**GOAL OF THE EXERCISE**
In the data below, one line contains "(Ptr.ofBits (c.p x.a.toNat)).wf" and a later one contains "convert it, and". Print both, with every line between them, exactly and alone.

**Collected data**
☆ ☆ ☆ ☆ ☆
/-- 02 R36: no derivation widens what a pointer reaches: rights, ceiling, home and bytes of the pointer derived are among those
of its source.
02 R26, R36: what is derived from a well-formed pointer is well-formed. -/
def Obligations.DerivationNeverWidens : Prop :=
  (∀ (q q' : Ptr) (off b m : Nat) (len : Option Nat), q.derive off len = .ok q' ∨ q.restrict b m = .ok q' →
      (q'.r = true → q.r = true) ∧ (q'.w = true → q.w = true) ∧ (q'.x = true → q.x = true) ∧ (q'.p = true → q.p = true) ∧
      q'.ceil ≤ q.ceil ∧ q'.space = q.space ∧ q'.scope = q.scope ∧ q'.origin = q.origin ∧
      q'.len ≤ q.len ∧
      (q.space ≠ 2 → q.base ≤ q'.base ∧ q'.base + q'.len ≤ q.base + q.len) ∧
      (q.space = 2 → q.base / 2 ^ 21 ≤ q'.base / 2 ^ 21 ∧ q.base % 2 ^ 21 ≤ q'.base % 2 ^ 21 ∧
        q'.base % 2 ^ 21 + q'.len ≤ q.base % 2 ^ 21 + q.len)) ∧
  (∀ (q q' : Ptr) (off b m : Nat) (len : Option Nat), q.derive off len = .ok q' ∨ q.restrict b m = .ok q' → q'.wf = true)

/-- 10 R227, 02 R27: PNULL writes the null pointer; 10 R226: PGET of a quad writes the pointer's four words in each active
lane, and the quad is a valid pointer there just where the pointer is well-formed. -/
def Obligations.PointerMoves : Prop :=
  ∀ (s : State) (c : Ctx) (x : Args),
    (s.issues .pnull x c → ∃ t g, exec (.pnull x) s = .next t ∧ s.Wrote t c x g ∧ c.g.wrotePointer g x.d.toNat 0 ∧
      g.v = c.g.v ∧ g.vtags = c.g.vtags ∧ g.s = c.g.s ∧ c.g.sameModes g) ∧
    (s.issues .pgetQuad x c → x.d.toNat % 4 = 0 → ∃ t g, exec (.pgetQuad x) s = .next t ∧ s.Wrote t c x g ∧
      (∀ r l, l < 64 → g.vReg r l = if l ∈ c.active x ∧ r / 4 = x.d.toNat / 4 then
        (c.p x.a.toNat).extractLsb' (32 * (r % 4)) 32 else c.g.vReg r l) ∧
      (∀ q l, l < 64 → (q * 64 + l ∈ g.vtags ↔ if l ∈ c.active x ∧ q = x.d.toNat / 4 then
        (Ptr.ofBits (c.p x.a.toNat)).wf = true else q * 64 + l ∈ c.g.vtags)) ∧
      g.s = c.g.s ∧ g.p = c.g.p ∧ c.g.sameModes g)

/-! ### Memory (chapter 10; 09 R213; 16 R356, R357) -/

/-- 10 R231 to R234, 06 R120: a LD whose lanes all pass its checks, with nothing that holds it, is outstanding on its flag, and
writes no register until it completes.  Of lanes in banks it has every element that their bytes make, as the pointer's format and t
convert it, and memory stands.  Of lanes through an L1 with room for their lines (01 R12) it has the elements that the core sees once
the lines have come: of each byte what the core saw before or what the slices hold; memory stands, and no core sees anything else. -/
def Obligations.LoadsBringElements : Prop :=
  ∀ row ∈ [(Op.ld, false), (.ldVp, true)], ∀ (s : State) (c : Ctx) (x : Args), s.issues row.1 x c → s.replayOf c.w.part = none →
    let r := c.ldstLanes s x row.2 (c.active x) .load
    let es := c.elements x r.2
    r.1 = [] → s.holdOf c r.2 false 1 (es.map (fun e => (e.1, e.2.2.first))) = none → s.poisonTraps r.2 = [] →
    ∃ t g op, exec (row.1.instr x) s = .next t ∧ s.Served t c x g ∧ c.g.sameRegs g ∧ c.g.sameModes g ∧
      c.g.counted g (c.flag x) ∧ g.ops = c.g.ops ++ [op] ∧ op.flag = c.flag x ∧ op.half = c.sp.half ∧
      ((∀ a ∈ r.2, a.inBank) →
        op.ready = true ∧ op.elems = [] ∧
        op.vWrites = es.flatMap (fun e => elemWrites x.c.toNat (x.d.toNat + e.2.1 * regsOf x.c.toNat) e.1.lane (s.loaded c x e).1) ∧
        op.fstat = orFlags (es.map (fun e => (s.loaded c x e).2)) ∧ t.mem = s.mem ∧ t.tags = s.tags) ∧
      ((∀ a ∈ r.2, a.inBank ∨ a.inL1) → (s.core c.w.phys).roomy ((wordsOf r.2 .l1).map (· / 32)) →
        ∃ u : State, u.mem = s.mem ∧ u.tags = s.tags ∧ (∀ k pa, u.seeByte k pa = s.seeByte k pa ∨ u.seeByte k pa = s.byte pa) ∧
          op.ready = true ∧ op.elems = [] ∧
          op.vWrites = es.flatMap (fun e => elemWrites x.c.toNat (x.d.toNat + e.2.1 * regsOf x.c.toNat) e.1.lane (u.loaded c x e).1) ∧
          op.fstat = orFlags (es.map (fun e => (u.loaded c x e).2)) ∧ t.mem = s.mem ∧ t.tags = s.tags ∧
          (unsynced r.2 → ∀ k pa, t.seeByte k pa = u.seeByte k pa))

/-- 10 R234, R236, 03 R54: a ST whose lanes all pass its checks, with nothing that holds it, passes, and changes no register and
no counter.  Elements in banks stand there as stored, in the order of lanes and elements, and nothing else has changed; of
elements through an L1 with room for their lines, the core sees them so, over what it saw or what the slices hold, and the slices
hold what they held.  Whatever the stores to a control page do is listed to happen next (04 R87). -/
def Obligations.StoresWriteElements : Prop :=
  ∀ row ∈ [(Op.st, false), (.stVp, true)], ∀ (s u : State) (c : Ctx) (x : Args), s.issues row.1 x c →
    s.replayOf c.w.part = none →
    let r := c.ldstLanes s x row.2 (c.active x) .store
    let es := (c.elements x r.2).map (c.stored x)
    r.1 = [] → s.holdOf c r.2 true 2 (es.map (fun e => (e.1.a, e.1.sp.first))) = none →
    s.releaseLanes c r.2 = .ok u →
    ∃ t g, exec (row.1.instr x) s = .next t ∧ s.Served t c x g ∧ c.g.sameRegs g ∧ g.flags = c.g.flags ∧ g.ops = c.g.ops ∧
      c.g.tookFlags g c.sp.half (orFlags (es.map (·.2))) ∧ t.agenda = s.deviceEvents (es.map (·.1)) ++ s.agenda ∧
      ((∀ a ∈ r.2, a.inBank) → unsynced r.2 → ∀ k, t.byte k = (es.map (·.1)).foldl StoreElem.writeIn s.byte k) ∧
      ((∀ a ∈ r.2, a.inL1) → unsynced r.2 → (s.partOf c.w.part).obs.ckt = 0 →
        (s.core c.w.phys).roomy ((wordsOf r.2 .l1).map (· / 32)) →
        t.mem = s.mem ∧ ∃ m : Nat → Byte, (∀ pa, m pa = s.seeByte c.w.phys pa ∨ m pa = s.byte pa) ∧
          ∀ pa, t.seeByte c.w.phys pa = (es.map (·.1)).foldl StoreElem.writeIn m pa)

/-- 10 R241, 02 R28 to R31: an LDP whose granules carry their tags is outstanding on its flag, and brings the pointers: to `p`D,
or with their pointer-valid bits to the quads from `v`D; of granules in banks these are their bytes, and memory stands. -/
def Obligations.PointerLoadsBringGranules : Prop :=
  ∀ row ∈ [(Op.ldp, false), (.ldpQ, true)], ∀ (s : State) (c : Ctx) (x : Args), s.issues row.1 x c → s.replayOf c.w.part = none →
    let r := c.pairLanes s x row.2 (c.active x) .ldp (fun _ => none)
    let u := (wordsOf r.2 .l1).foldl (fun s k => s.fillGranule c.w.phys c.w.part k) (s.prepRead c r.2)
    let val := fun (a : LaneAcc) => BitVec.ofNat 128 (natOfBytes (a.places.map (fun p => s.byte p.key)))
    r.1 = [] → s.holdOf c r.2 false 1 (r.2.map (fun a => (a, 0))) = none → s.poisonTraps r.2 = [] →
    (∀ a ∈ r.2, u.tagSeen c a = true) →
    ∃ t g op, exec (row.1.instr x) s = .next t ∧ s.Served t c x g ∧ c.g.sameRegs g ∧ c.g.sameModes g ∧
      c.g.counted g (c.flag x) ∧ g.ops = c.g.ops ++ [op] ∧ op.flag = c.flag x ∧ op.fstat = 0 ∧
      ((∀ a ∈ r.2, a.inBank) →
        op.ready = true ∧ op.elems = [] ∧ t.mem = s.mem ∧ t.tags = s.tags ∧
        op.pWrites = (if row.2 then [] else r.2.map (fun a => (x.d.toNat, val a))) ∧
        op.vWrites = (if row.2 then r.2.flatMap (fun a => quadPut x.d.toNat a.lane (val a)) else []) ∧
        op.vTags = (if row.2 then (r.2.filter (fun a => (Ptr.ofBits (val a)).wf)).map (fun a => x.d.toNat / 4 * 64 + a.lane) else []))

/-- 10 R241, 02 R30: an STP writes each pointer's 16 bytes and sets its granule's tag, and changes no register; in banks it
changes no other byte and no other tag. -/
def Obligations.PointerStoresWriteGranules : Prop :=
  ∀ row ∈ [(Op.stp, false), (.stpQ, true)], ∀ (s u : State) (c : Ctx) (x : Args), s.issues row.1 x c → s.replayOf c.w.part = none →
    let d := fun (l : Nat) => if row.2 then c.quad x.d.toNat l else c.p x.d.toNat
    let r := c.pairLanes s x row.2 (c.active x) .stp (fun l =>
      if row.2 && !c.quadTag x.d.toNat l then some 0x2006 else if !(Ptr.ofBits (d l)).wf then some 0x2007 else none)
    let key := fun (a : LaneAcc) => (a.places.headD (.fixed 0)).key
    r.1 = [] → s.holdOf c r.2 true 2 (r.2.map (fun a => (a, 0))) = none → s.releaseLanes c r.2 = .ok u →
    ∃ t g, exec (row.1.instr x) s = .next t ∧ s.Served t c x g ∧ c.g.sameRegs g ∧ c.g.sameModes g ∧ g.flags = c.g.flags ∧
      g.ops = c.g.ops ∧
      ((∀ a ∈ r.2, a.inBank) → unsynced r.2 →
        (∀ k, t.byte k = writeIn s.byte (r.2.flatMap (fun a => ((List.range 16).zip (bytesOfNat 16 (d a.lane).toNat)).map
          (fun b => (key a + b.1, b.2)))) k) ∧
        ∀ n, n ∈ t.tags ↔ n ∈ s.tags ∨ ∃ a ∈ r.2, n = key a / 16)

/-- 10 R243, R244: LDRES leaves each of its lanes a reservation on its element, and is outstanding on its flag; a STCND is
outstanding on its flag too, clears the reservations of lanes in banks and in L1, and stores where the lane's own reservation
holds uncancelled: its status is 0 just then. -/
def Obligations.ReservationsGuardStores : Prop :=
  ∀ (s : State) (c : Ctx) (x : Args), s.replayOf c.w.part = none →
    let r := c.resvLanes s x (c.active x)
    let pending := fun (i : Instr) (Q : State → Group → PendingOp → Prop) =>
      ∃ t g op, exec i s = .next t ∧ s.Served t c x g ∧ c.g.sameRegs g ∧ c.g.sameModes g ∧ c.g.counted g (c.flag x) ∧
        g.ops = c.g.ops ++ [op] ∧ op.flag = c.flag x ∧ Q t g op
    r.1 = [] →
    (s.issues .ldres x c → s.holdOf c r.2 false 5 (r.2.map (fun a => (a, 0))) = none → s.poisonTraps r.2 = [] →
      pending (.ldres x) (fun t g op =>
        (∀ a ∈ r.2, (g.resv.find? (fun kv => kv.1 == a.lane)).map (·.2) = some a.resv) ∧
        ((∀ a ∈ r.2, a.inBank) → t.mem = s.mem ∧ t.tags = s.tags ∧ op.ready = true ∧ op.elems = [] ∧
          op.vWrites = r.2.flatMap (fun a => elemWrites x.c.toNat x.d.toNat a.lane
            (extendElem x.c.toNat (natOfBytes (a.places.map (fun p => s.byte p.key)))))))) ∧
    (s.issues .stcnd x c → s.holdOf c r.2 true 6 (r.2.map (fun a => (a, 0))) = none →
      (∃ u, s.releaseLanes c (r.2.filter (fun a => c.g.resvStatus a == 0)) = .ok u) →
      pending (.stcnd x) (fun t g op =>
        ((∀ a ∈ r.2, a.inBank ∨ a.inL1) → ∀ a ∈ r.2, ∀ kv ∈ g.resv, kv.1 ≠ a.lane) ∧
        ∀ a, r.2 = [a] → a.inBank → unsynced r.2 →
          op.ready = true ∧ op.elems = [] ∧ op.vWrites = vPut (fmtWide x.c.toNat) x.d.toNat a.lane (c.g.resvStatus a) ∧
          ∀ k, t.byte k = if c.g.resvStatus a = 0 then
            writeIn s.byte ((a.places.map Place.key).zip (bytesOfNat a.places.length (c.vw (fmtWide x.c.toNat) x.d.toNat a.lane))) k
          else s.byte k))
☆ ☆ ☆ ☆ ☆
**TASK SOLUTION**
        (Ptr.ofBits (c.p x.a.toNat)).wf = true else q * 64 + l ∈ c.g.vtags)) ∧
      g.s = c.g.s ∧ g.p = c.g.p ∧ c.g.sameModes g)

/-! ### Memory (chapter 10; 09 R213; 16 R356, R357) -/

/-- 10 R231 to R234, 06 R120: a LD whose lanes all pass its checks, with nothing that holds it, is outstanding on its flag, and
writes no register until it completes.  Of lanes in banks it has every element that their bytes make, as the pointer's format and t
convert it, and memory stands.  Of lanes through an L1 with room for their lines (01 R12) it has the elements that the core sees once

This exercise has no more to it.